On the other hand, there’s also evidence that we are attracted to the familiar. Probably the most famous study along these lines is by Robert Zajonc, the social psychologist, published in a 1968 issue of The Journal of Personality and Social Psychology. Subjects in Zajonc’s experiments were shown a series of random shapes, very quickly — so quickly they were unaware that some of the shapes were repeated. Even so, when they were later asked to rate particular shapes, the ones they liked best were the ones they’d been exposed to most often — even though they didn’t consciously remember seeing them more often. Some psychologists speculate that “the exposure effect” explains at least one aspect of celebrity lust: a face that might not turn heads on the street becomes more attractive the more we see it. Or consider the opposite of a culinary adventure: comfort food.

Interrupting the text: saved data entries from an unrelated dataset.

/-- The functions to which a notice goes (R412): the owner of its District or the PF of the owner's port, else both PFs; the other PF where
the owner's port is down (R504). (DEDUCED, log entry 22.) -/
def State.noticeTargets (s : State) (district : Option Nat) : List Nat :=
  match district.bind s.district with
  | some d =>
    if s.host.hostDown.contains (d.owner / 256) then [(1 - d.owner / 256) * 256]
    else if (s.ntc d.owner).en then [d.owner] else [d.owner / 256 * 256]
  | none => [0, 256]

/-- Hold a notice until the first notice ring of a PF is enabled (R539). (DEDUCED, log entry 14.) -/
def State.holdNotice (s : State) (n : Notice) : State :=
  if n.level then { s with host := { s.host with heldNotices := s.host.heldNotices ++ [n] } }
  else if (s.host.heldNotices.filter fun x => !x.level).length < 256 then
    { s with host := { s.host with heldNotices := s.host.heldNotices ++ [n] } }
  else { s with host := { s.host with heldDropped := s.host.heldDropped + 1 } }

/-- Raise a notice that is already made up (R412, R539). -/
def State.raiseRaw (s : State) (n : Notice) : State :=
  let known := s.host.conds.any (fun o => o.source == n.source && o.cause == n.cause)
  let s := if n.level && !known then { s with host := { s.host with conds := s.host.conds ++ [n] } } else s
  if !s.host.anyRing then (if n.level && known then s else s.holdNotice n)
  else (s.noticeTargets n.district).foldl (fun s fn => s.deliver fn n) s

/-- Raise an edge notice. -/
def State.raise (s : State) (source cause data : Nat) (district : Option Nat := none) : State :=
  s.raiseRaw ⟨source, cause, false, s.time.ft, district, data⟩

/-- A level condition begins or goes on (R412). -/
def State.raiseLevel (s : State) (source cause data : Nat) (district : Option Nat := none) : State :=
  s.raiseRaw ⟨source, cause, true, s.time.ft, district, data⟩

/-- A level condition ends (R412). -/
def State.endLevel (s : State) (source cause : Nat) : State :=
  { s with host := { s.host with conds := s.host.conds.filter (fun o => !(o.source == source && o.cause == cause)) } }

/-- An ignored register write (R411, R423). -/
def State.writeIgnored (s : State) (off : Nat) (val : Nat) : State :=
  s.raise Src.config 0x02 (off % 2 ^ 24 + val % 2 ^ 32 * 2 ^ 32)

/-- A failed guard (R7, R411). -/
def State.guardFailed (s : State) (off : Nat) (val : Nat) : State :=
  s.raise Src.config 0x01 (off % 2 ^ 24 + val % 2 ^ 32 * 2 ^ 32)

/-- Space has freed on a notice ring: OVERFLOW first, then the pending conditions while they fit (R413). -/
def State.refillNotices (s : State) (fn : Nat) : State :=
  let r := s.ntc fn
  if r.full || (r.dropped == 0 && r.pending.isEmpty) then s
  else
    let d := r.dropped
    let ps := r.pending
    let s := s.setNtc fn { r with dropped := 0, pending := [] }
    let s := if d == 0 then s
      else s.writeNotice fn ⟨Src.host (fn / 256), 0x05, false, s.time.ft, none, d % 2 ^ 32⟩
    ps.foldl (fun s n => s.deliver fn n) s

/-! ### The address hash -/

/-- Hash mask i as a mask of PA bits (R18, R22). -/
def Regs.hashMask (g : Regs) (i : Nat) : Nat :=
  (g.val (0x10100 + 8 * i)).toNat * 2 ^ 8 + (g.val (0x10104 + 8 * i)).toNat * 2 ^ 40

/-- The home share of a physical address (R18). -/
def Regs.home (g : Regs) (pa : Nat) : Nat :=
  (parityOf 52 (pa &&& g.hashMask 0)).toNat + 2 * (parityOf 52 (pa &&& g.hashMask 1)).toNat +
    4 * (parityOf 52 (pa &&& g.hashMask 2)).toNat

/-- The local address of a physical address (R20). -/
def localAddr (pa : Nat) : Nat := pa / 2 ^ 11 * 256 + pa % 256

/-- The colour of an address (R85). -/
def Regs.colour (g : Regs) (a : Nat) : Nat := g.home (a / 2 ^ 12 * 2 ^ 12)

/-- The local line address folded to 12 bits (R117). -/
def fold12 (la : Nat) : Nat := (la % 2 ^ 12) ^^^ (la / 2 ^ 12 % 2 ^ 12) ^^^ (la / 2 ^ 24 % 2 ^ 12)

/-- The directory set of a line (R110). -/
def dirSet (line : Nat) : Nat :=
  let l := localAddr (line * 64) / 64
  (l % 2 ^ 17) ^^^ (l / 2 ^ 17 % 2 ^ 17)

/-! ### Memory -/

/-- What a byte of DRAM that nothing has written since memory initialisation reads as (R290). (DESIGN CHOICE, log entry 8.) -/
def memDefault : Byte := 0

/-- One byte of DRAM. (DESIGN CHOICE, log entry 8.) -/
def readCell : List Host.Cell → Nat → Byte
  | [], _ => memDefault
  | (a, b) :: t, n => if n = a then b else readCell t n

/-- DRAM with one byte written, in canonical form: addresses rising, no entry equal to the default. (DESIGN CHOICE, log entry 8.) -/
def writeCell : List Host.Cell → Nat → Byte → List Host.Cell
  | [], n, x => if x = memDefault then [] else [(n, x)]
  | (a, b) :: t, n, x =>
    if n < a then (if x = memDefault then (a, b) :: t else (n, x) :: (a, b) :: t)
    else if n = a then (if x = memDefault then t else (n, x) :: t)
    else (a, b) :: writeCell t n x

/-- The canonical form of DRAM. (DESIGN CHOICE, log entry 8.) -/
def cellsWf : List Host.Cell → Bool
  | [] => true
  | [(_, x)] => decide (x ≠ memDefault)
  | (a, x) :: (b, y) :: t => decide (x ≠ memDefault) && decide (a < b) && cellsWf ((b, y) :: t)

/-- The invariant of the memory. (DESIGN CHOICE, log entry 8.) -/
def Memory.wf (m : Memory) : Bool := cellsWf m.cells

/-- A line from n bytes starting at an address. -/
def readBytes (cells : List Host.Cell) : Nat → Nat → Nat
  | _, 0 => 0
  | a, n + 1 => (readCell cells a).toNat + 256 * readBytes cells (a + 1) n

/-- DRAM with n bytes of a value written from an address, lowest first. -/
def writeBytes (cells : List Host.Cell) : Nat → Nat → Nat → List Host.Cell
  | _, 0, _ => cells
  | a, n + 1, v => writeBytes (writeCell cells a (BitVec.ofNat 8 v)) (a + 1) n (v / 256)

/-- The 64 bytes of a line in DRAM. (DEDUCED, log entry 38.) -/
def Memory.dramLine (m : Memory) (line : Nat) : LineData := BitVec.ofNat 512 (readBytes m.cells (line * 64) 64)

/-- The memory with a whole line written to DRAM; a write of the whole line clears its poison mark (R280). -/
def Memory.putDram (m : Memory) (line : Nat) (d : LineData) (poison : Bool) : Memory :=
  { m with cells := writeBytes m.cells (line * 64) 64 d.toNat,
           poison := if poison then m.poison.ins line else m.poison.rem line }

/-- The value of a line: its line-cache copy where there is one, else DRAM. -/
def Memory.line (m : Memory) (line : Nat) : LineData :=
  match m.cache.get line with
  | some c => c.data
  | none => m.dramLine line

/-- Does a line carry the poison mark? -/
def Memory.poisoned (m : Memory) (line : Nat) : Bool :=
  match m.cache.get line with
  | some c => c.poison
  | none => m.poison.contains line

/-- One byte of pool memory as a reader of the line would see it. -/
def Memory.byte (m : Memory) (pa : Nat) : Byte := (m.line (pa / 64)).extractLsb' (pa % 64 * 8) 8

/-- A line with the enabled bytes of another (R73). -/
def mergeLine (old new : LineData) (mask : BitVec 64) : LineData :=
  (List.range 64).foldl (fun acc i =>
    if mask.getLsbD i then
      (acc &&& ~~~ (0xFF#512 <<< (8 * i))) ||| (((new >>> (8 * i)) &&& 0xFF#512) <<< (8 * i))
    else acc) old

/-- Is a frame mapped and not yet written whole (R289)? -/
def Memory.isUnbound (m : Memory) (frame : Nat) : Bool := m.unbound.any fun i => decide (i.1 ≤ frame) && decide (frame < i.2)

/-- The intervals without one frame. -/
def cutInterval (f : Nat) : List (Nat × Nat) → List (Nat × Nat)
  | [] => []
  | (a, b) :: t =>
    if a ≤ f ∧ f < b then
      (if a < f then [(a, f)] else []) ++ (if f + 1 < b then [(f + 1, b)] else []) ++ cutInterval f t
    else (a, b) :: cutInterval f t

/-- The intervals with every frame of a range removed. -/
def cutRange (lo hi : Nat) : List (Nat × Nat) → List (Nat × Nat)
  | [] => []
  | (a, b) :: t =>
    (if b ≤ lo ∨ hi ≤ a then [(a, b)]
     else (if a < lo then [(a, lo)] else []) ++ (if hi < b then [(hi, b)] else [])) ++ cutRange lo hi t

/-- A whole-page write has been made to a frame: its content is defined and its parity is valid (R286, R289). (DESIGN CHOICE, log entry 8.)
-/
def Memory.bindFrame (m : Memory) (f : Nat) : Memory :=
  { m with unbound := cutInterval f m.unbound, parityLost := m.parityLost.rem f,
           wrote := m.wrote.only (fun l _ => l / 64 != f) }

/-- A range of frames comes to hold undefined content, at mapping (R289). -/
def Memory.unbindRange (m : Memory) (f n : Nat) : Memory :=
  { m with unbound := (f, f + n) :: cutRange f (f + n) m.unbound,
           wrote := m.wrote.only (fun l _ => !(decide (f ≤ l / 64) && decide (l / 64 < f + n))) }

/-- Note which bytes of a line a partial write has given a value, where the line's frame is not bound (R289). -/
def Memory.noteWrite (m : Memory) (line : Nat) (mask : BitVec 64) : Memory :=
  if m.isUnbound (line / 64) then
    { m with wrote := m.wrote.put line (((m.wrote.get line).getD 0) ||| mask) }
  else m

/-- The bytes of a line of which the spec states a value: all of them, or in an unbound frame those written since (R289). (DESIGN CHOICE,
log entry 8.) -/
def Memory.known (m : Memory) (line : Nat) : BitVec 64 :=
  if m.isUnbound (line / 64) then (m.wrote.get line).getD 0 else BitVec.allOnes 64

/-- The 64 bytes of a free value. (DESIGN CHOICE, log entry 8; DEDUCED, log entry 77.) -/
def freeLine (draw line : Nat) : LineData :=
  BitVec.ofNat 512 (leValue ((List.range 64).map fun i => Config.freeByte draw (line * 64 + i)))

/-- What a reader of a line gets: its data, with a free value in the bytes that the spec leaves undefined; `none` for POISON (R289, R291).
(DESIGN CHOICE, log entry 8; DEDUCED, log entry 77.) -/
def State.readLine (s : State) (line : Nat) : Option LineData :=
  if s.mem.poisoned line then none
  else
    let k := s.mem.known line
    if k = BitVec.allOnes 64 then some (s.mem.line line)
    else if Config.freePoison s.free line then none
    else some (mergeLine (freeLine s.free line) (s.mem.line line) k)

/-- After a read of a line whose content is undefined, the next free value is another one. -/
def State.afterRead (s : State) (line : Nat) : State :=
  if s.mem.known line = BitVec.allOnes 64 then s else s.draw

/-- The bytes of a natural-number range of a line. -/
def lineBytes (d : LineData) (first n : Nat) : List Byte :=
  (List.range n).map fun i => d.extractLsb' ((first + i) * 8) 8

/-! ### Time -/

/-- Is Fabric Time in a state in which events are applied (R64)? -/
def State.timeGood (s : State) : Bool := s.time.mode == .locked || s.time.mode == .holdover

/-- Are slot assignments applied (R45, R47)? (DEDUCED, log entry 64.) -/
def State.planOn (s : State) : Bool := s.time.running && s.timeGood && s.time.active.isSome

/-- The conditions of R61 on an instant, for a command accepted now. -/
def State.instantOk (s : State) (t : Nat) : Bool :=
  t % 128 == 0 && decide (s.time.ft + 10000 ≤ t) && decide (t ≤ s.time.ft + 2 ^ 50)

/-- The earliest instant that R61 allows. -/
def State.earliest (s : State) : Nat := roundUp (s.time.ft + 10000) 128

/-- Is there room in the event queue for a command's event: 256 less the three kept for role swaps (R60)? -/
def State.eventRoom (s : State) : Bool :=
  decide ((s.time.events.filter fun e => match e.kind with | .roleSwap _ f => f | _ => true).length < 253)

/-- Queue an event. -/
def State.addEvent (s : State) (e : Event) : State := { s with time := { s.time with events := s.time.events ++ [e] } }

end Sys2Proof.Machine
end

In its modest way, Gardeski’s handsoaps — and things that look like other things — play to both of these tendencies at once through the double take that comes with spotting a familiar thing that turns out to be wholly unfamiliar. But while lots of things that look like other things pop up online, far fewer of them seem to take off with consumers. Even the early reactions to the handsoaps came from the creeped-out, she says: they said, “They’re awful, I would never want them.” Yet the more the handsoaps were highlighted online, the more they sold — and the more they were highlighted elsewhere. Gardeski has even started selling wholesale to a number of stores and has considered working out a deal to make the product on a scale greater than what she can handle on her own. Perhaps the weirdness factor — amplified by the fact that it involved a human body part — caught attention, but people had to see the soaps a few times before their attraction became strong enough to make a purchase. First Gardeski made something familiar into something novel; then her novelty became familiar.
This essay was originally published in The New York Times Magazine, January 13, 2008.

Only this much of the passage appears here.